I know she is furious at me for giving her the flu. I had also infected her with a bad cold germ last year. But she had given me two nasty germs previous to that. So we are now even, right?  Alas, another argument I’m not going to win.

I labeled our house as the “Ake Infirmary” on Facebook and household duties were handled by whoever wasn’t sickest at the moment.  The most challenging being walking the dog in negative 15-degree wind-chills. The statistician in me hoped my high fever would cancel out the freezing temperatures, and in a way, it did.  When the arctic wind freezes your face, you do temporarily forget how lousy you feel.  I remember thinking “I hope the dog appreciates what I am doing for him.”  Then I realize that he’s my dog, and if the situation were reversed he would faithfully do anything to help me. Because of course, that’s what dogs do.

My wife even made our traditional sauerkraut and knockwurst dinner on January 2. (I tell people my wife always presents me with two large, juicy knockers to start off the new year).  She made the food, but I have no idea who she expected to eat it.  If I had eaten this, I’m sure I would have died.  Therefore, my wife prepared this meal either out of her strong love and devotion to me, or she was so furious at me for giving her the flu that she tried to kill me.  Fine line between love and hate.  I don’t really want to know which one it was.

Fortunately, my wife recovered much faster than did. (I took 6 days longer) When I posted on Facebook that my wife was better, but I was still sick, there was a bizarre reaction which will be the subject of my next blog post.

I now understand how people die from the flu.  There were a couple times when I wondered ….  It usually kills old people, but the new calendar indicates I am no longer a young man.  I was frightened when my subconscious reminded me that I needed to update my will.  I was concerned my subconscious was telling me I was going to die. Then I realized that it was actually good news.  If my subconscious was telling me about something I needed to do in the future, there would be a future. I was going to live! 

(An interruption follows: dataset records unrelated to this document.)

-- ==== Sys2Proof/Machine/Regs.lean ====
section
/-! DEFINITION. The registers of BAR0 (R580): one constructor of `Reg` for each register the manual names, its
offset, its fields with their types and reset values, and the register an offset reaches. Index arguments: v
logical Vat, c context (SEC: command class k), s stream, p port or partition, f function, d destination or
definition, h HBM stack or half of a 128-bit word. A reset value the manual gives as Layout, Fuse or Strap is 0
here until it is loaded (log 3). -/

namespace Sys2Proof.Machine

/-- The field types of R4. -/
inductive FTy
  | ro | rw | w1c | w1s | wo | st | il
  deriving DecidableEq, Repr

/-- A field: bits [hi:lo], type, reset value. -/
structure Fld where
  hi : Nat
  lo : Nat
  ty : FTy
  reset : Nat
  deriving DecidableEq, Repr

/-- The number of bits of a field. -/
def Fld.width (f : Fld) : Nat := f.hi + 1 - f.lo

/-- The bits of the field within its register. -/
def Fld.mask (f : Fld) : W64 := BitVec.ofNat 64 ((2 ^ f.width - 1) * 2 ^ f.lo)

/-- The value of field `f` in the register value `w`. -/
def Fld.get (f : Fld) (w : W64) : Nat := w.toNat / 2 ^ f.lo % 2 ^ f.width

/-- `w` with field `f` set to `n`, of which the field holds the low bits. -/
def Fld.put (f : Fld) (w : W64) (n : Nat) : W64 :=
  (w &&& ~~~f.mask) ||| BitVec.ofNat 64 (n % 2 ^ f.width * 2 ^ f.lo)

/-- The largest value the field holds. -/
def Fld.max (f : Fld) : Nat := 2 ^ f.width - 1

/-- The registers, by the manual's names. -/
inductive Reg
  /-- R29 -/
  | GLB_ID
  /-- R30 -/
  | GLB_VAT_MAP_LO
  /-- R30 -/
  | GLB_VAT_MAP_HI
  /-- R32 -/
  | GLB_VAT_PART
  /-- R33 -/
  | GLB_TIME
  /-- R34 -/
  | GLB_DNET_ERR
  /-- R500 -/
  | RST_CAUSE
  /-- R501 -/
  | RST_TIME
  /-- R502 -/
  | RST_STATUS
  /-- R503 -/
  | RST_WDT
  /-- R504 -/
  | RST_PART_LAST
  /-- R505 -/
  | RST_FUSE
  /-- R507 -/
  | RST_UNITS
  /-- R506 -/
  | RST_FUSE_UNIT (p : Nat)
  /-- R560 -/
  | PWR_STATUS
  /-- R561 -/
  | PWR_CAP
  /-- R562 -/
  | PWR_CLOCK
  /-- R563 -/
  | PWR_CTRL
  /-- R564 -/
  | PWR_STAT
  /-- R565 -/
  | PWR_EST (g : Nat)
  /-- R566 -/
  | PWR_THERM (s : Nat)
  /-- R567 -/
  | PWR_DROOP (i : Nat)
  /-- R508 -/
  | LAYOUT_STATUS
  /-- R509 -/
  | LAYOUT_SERIAL
  /-- R510 -/
  | LAYOUT_PART (p : Nat)
  /-- R536 -/
  | SEC_STATUS
  /-- R537 -/
  | SEC_CMD_BUF (k : Nat) (i : Nat)
  /-- R538 -/
  | SEC_CMD_CTRL (k : Nat)
  /-- R538 -/
  | SEC_CMD_RESULT (k : Nat)
  /-- R539 -/
  | SEC_SLOT (k : Nat)
  /-- R539 -/
  | SEC_SLOT_LAST (k : Nat)
  /-- R540 -/
  | ERR_STATUS
  /-- R541 -/
  | ERR_HOST
  /-- R542 -/
  | ERR_DEGRADED
  /-- R543 -/
  | ERR_ENTRY (i : Nat) (w : Nat)
  /-- R620 -/
  | PERF_CTL
  /-- R621 -/
  | PERF_DUMP_BASE
  /-- R622 -/
  | PERF_DUMP_CFG
  /-- R623 -/
  | PERF_DUMP_STAT
  /-- R621 -/
  | PERF_TRACE_BASE
  /-- R624 -/
  | PERF_TRACE_CFG
  /-- R625 -/
  | PERF_FUNC
  /-- R626 -/
  | PERF_BW_CFG
  /-- R627 -/
  | PERF_CFG (u : Nat) (i : Nat)
  /-- R628 -/
  | PERF_VALUE (u : Nat) (i : Nat)
  /-- R629 -/
  | PERF_SAMPLE (u : Nat)
  /-- R629 -/
  | PERF_SAMPLE_TIME (u : Nat)
  /-- R630 -/
  | PERF_BW_TX (p : Nat)
  /-- R630 -/
  | PERF_BW_RX (p : Nat)
  /-- R307 -/
  | REEVE_STATUS
  /-- R308 -/
  | REEVE_SCHED
  /-- R309 -/
  | REEVE_PART_CFG (p : Nat)
  /-- R310 -/
  | REEVE_PART_LAYOUT (p : Nat)
  /-- R311 -/
  | REEVE_MBOX_CMD
  /-- R311 -/
  | REEVE_MBOX_RESULT
  /-- R312 -/
  | REEVE_MBOX_ARG (k : Nat)
  /-- R313 -/
  | REEVE_RING_BASE (f : Nat)
  /-- R314 -/
  | REEVE_RING_CFG (f : Nat)
  /-- R315 -/
  | REEVE_RING_PTR (f : Nat)
  /-- R397 -/
  | REEVE_GRAM_BASE (g : Nat)
  /-- R398 -/
  | REEVE_GRAM_CFG (g : Nat)
  /-- R399 -/
  | REEVE_VARIANT_CFG (x : Nat)
  /-- R400 -/
  | REEVE_VARIANT_FUNCS (x : Nat)
  /-- R401 -/
  | REEVE_MODEL
  /-- R316 -/
  | REEVE_BUDGET_CFG (i : Nat)
  /-- R316 -/
  | REEVE_BUDGET_BAL (i : Nat)
  /-- R104 -/
  | VAT_GEOM (v : Nat)
  /-- R105 -/
  | VAT_STATUS (v : Nat)
  /-- R106 -/
  | VAT_FLAGS (v : Nat)
  /-- R107 -/
  | VAT_CHK_CTRL (v : Nat)
  /-- R108 -/
  | VAT_CHK_STAT (v : Nat)
  /-- R109 -/
  | VAT_CHK_LAST (v : Nat)
  /-- R110 -/
  | VAT_LANE_REMAP (v : Nat)
  /-- R111 -/
  | VAT_CURD_SPLIT (v : Nat)
  /-- R112 -/
  | VAT_ECC_STAT (v : Nat)
  /-- R163 -/
  | VAT_CTX_CTRL (v : Nat) (c : Nat)
  /-- R164 -/
  | VAT_CTX_STATUS (v : Nat) (c : Nat)
  /-- R165 -/
  | VAT_CTX_PROG (v : Nat) (c : Nat)
  /-- R166 -/
  | VAT_CTX_RESUME (v : Nat) (c : Nat)
  /-- R168 -/
  | VAT_CTX_LOOPEND (v : Nat) (c : Nat)
  /-- R169 -/
  | VAT_CTX_KEPT (v : Nat) (c : Nat)
  /-- R170 -/
  | VAT_CTX_ERRTIME (v : Nat) (c : Nat)
  /-- R167 -/
  | VAT_CTX_LOOP (v : Nat) (c : Nat) (d : Nat)
  /-- R171 -/
  | VAT_CTX_RSLOT (v : Nat) (c : Nat) (k : Nat)
  /-- R172 -/
  | VAT_CTX_PS (v : Nat) (c : Nat) (n : Nat)
  /-- R173 -/
  | VAT_CTX_GEN (v : Nat) (c : Nat) (j : Nat) (h : Nat)
  /-- R270 -/
  | VAT_SEM_FULL (v : Nat) (i : Nat)
  /-- R270 -/
  | VAT_SEM_EMPTY (v : Nat) (i : Nat)
  /-- R439 -/
  | VAT_ARRIVAL (v : Nat) (i : Nat)
  /-- R174 -/
  | VAT_PROG_WIN (v : Nat)
  /-- R175 -/
  | VAT_PROG (v : Nat) (a : Nat) (h : Nat)
  /-- R201 -/
  | CELLAR_GEOM (v : Nat)
  /-- R235 -/
  | CELLAR_STATUS (v : Nat)
  /-- R236 -/
  | CELLAR_GROUP_CTRL (v : Nat)
  /-- R237 -/
  | CELLAR_BANK_MAP (v : Nat)
  /-- R238 -/
  | CELLAR_ERR_STAT (v : Nat)
  /-- R239 -/
  | CELLAR_LAST_ERR (v : Nat)
  /-- R240 -/
  | SKIM_CTRL (v : Nat)
  /-- R241 -/
  | SKIM_STAT (v : Nat)
  /-- R215 -/
  | CELLAR_CLAIM (v : Nat) (b : Nat)
  /-- R271 -/
  | WAGON_GLB_TAGS
  /-- R272 -/
  | WAGON_GLB_TIMEOUT
  /-- R273 -/
  | WAGON_STATUS (v : Nat)
  /-- R274 -/
  | WAGON_MISS_INFO (v : Nat)
  /-- R275 -/
  | WAGON_MISS_TIME (v : Nat)
  /-- R275 -/
  | WAGON_MISS_DEADLINE (v : Nat)
  /-- R276 -/
  | WAGON_STREAM_CFG (v : Nat) (s : Nat)
  /-- R277 -/
  | WAGON_STREAM_STAT (v : Nat) (s : Nat)
  /-- R430 -/
  | THR_PORT_CFG (p : Nat)
  /-- R431 -/
  | THR_PORT_STATUS (p : Nat)
  /-- R432 -/
  | THR_PORT_VCW (p : Nat)
  /-- R433 -/
  | THR_PORT_ERR (p : Nat)
  /-- R434 -/
  | THR_GLB_ID
  /-- R435 -/
  | THR_GLB_CFG
  /-- R436 -/
  | THR_SPARE
  /-- R436 -/
  | THR_TIME
  /-- R437 -/
  | THR_INBOUND_A (i : Nat)
  /-- R437 -/
  | THR_INBOUND_B (i : Nat)
  /-- R438 -/
  | THR_WIN_A (v : Nat) (w : Nat)
  /-- R438 -/
  | THR_WIN_B (v : Nat) (w : Nat)
  /-- R470 -/
  | SHEAF_DEF_A (d : Nat)
  /-- R471 -/
  | SHEAF_DEF_B (d : Nat)
  /-- R472 -/
  | SHEAF_SEQ (d : Nat)
  /-- R473 -/
  | SHEAF_STATUS
  /-- R474 -/
  | SHEAF_STAT
  /-- R475 -/
  | SHEAF_LAST
  /-- R599 -/
  | HBM_STATUS (h : Nat)
  /-- R600 -/
  | HBM_ECC (h : Nat)
  /-- R354 -/
  | KVX_STATUS
  /-- R355 -/
  | KVX_STAT
  /-- R356 -/
  | KVX_PORT_CFG (x : Nat)
  /-- R357 -/
  | KVX_PORT_NET (x : Nat)
  /-- R358 -/
  | KVX_PORT_IP_HI (x : Nat)
  /-- R358 -/
  | KVX_PORT_IP_LO (x : Nat)
  /-- R359 -/
  | KVX_PORT_CC (x : Nat)
  /-- R360 -/
  | KVX_PEER_MAC (i : Nat)
  /-- R360 -/
  | KVX_PEER_IP_HI (i : Nat)
  /-- R360 -/
  | KVX_PEER_IP_LO (i : Nat)
  /-- R361 -/
  | KVX_DEST_CFG (d : Nat)
  /-- R362 -/
  | KVX_DEST_BASE (d : Nat)
  /-- R363 -/
  | KVX_DEST_KEY (d : Nat)
  /-- R364 -/
  | KVX_DEST_QP (d : Nat)
  /-- R365 -/
  | KVX_DEST_CREDIT (d : Nat)
  /-- R365 -/
  | KVX_DEST_SEQ (d : Nat)
  /-- R366 -/
  | KVX_DEST_STAT (d : Nat)
  /-- R367 -/
  | PFX_STATUS
  /-- R368 -/
  | PFX_STAT
  /-- R368 -/
  | PFX_SPILL_STAT
  /-- R369 -/
  | PFX_GROUP_IDX (g : Nat)
  /-- R369 -/
  | PFX_GROUP_POOL (g : Nat)
  /-- R370 -/
  | PFX_FUNC_CFG (f : Nat)
  /-- R371 -/
  | PFX_SPILL_BASE (f : Nat)
  /-- R371 -/
  | PFX_SPILL_SIZE (f : Nat)
  /-- R372 -/
  | PFX_TENANT_GEN (t : Nat)
  /-- R594 -/
  | HOST_STATUS
  /-- R595 -/
  | HOST_ACC (f : Nat)
  /-- R596 -/
  | MGMT_STATUS
  /-- R597 -/
  | MGMT_ALERT
  /-- R597 -/
  | MGMT_ALERT_EN
  deriving DecidableEq, Repr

This virus is nasty. It dove into my chest and started ravaging my body like a madman.  It is not the B Phuket virus that I wrote about in 2015, although I B-Phuketed up really badly. I have been twice vaccinated against the B Phuket. 

But apparently, I was not protected against the flu I caught because somehow it was not included in this year’s vaccine.  The Center For Disease Control (CDC) never saw this strain coming. This year they whiffed. Whiffed as bad a rookie wailing away over a Corey Kluber sinker. You failed CDC! You failed so very, very, badly.

Now I am a professional forecaster so of course I do understand how difficult these things are to predict. BUT I DON’T CARE BECAUSE SOME DWEEB GUESSED WRONG AND EVEN THOUGH I GOT YOUR STUPID SHOT, I GOT THE #$@&ING FLU!

They will tell you this year’s flu vaccine is only 11% effective. This is a lie based on a guess of what happened earlier this year in Australia. Trust me, this year’s flu vaccine is 0% effective. 0%, none, nada, zippo. Z-freakin’-0.  But they can’t admit it is worthless because this would make them look inept and moronic, which of course they are.

Hello! You are the Center For Disease Control and you are not controlling this disease.  If you need to identify this strain, I have some excess bodily fluids I can send you, provided I can find some bio-waste bags at my local drugstore.  I will find out which strain I had next year when I’m sure it will be included in the new flu shot. The proverbial barn door being sufficiently shut.  

The most ridiculous thing is that medical professionals are still proclaiming: “But it’s not to late to get a flu shot.” Give it up people. just give it up. It may not be too late, but it won’t help you a bit. Z-freakin’-O. And that part about the vaccine offering partial protecting and reducing the symptoms? Not for this strain! Crapola, major crapola.  

Ironically, next October, I will dutifully get my flu shot for the 26th consecutive year. Why? Because anything that gives me any chance of avoiding repeating this awful experience, is well worth it. I just hope the stupid nerdlies at the CDC guess better next year.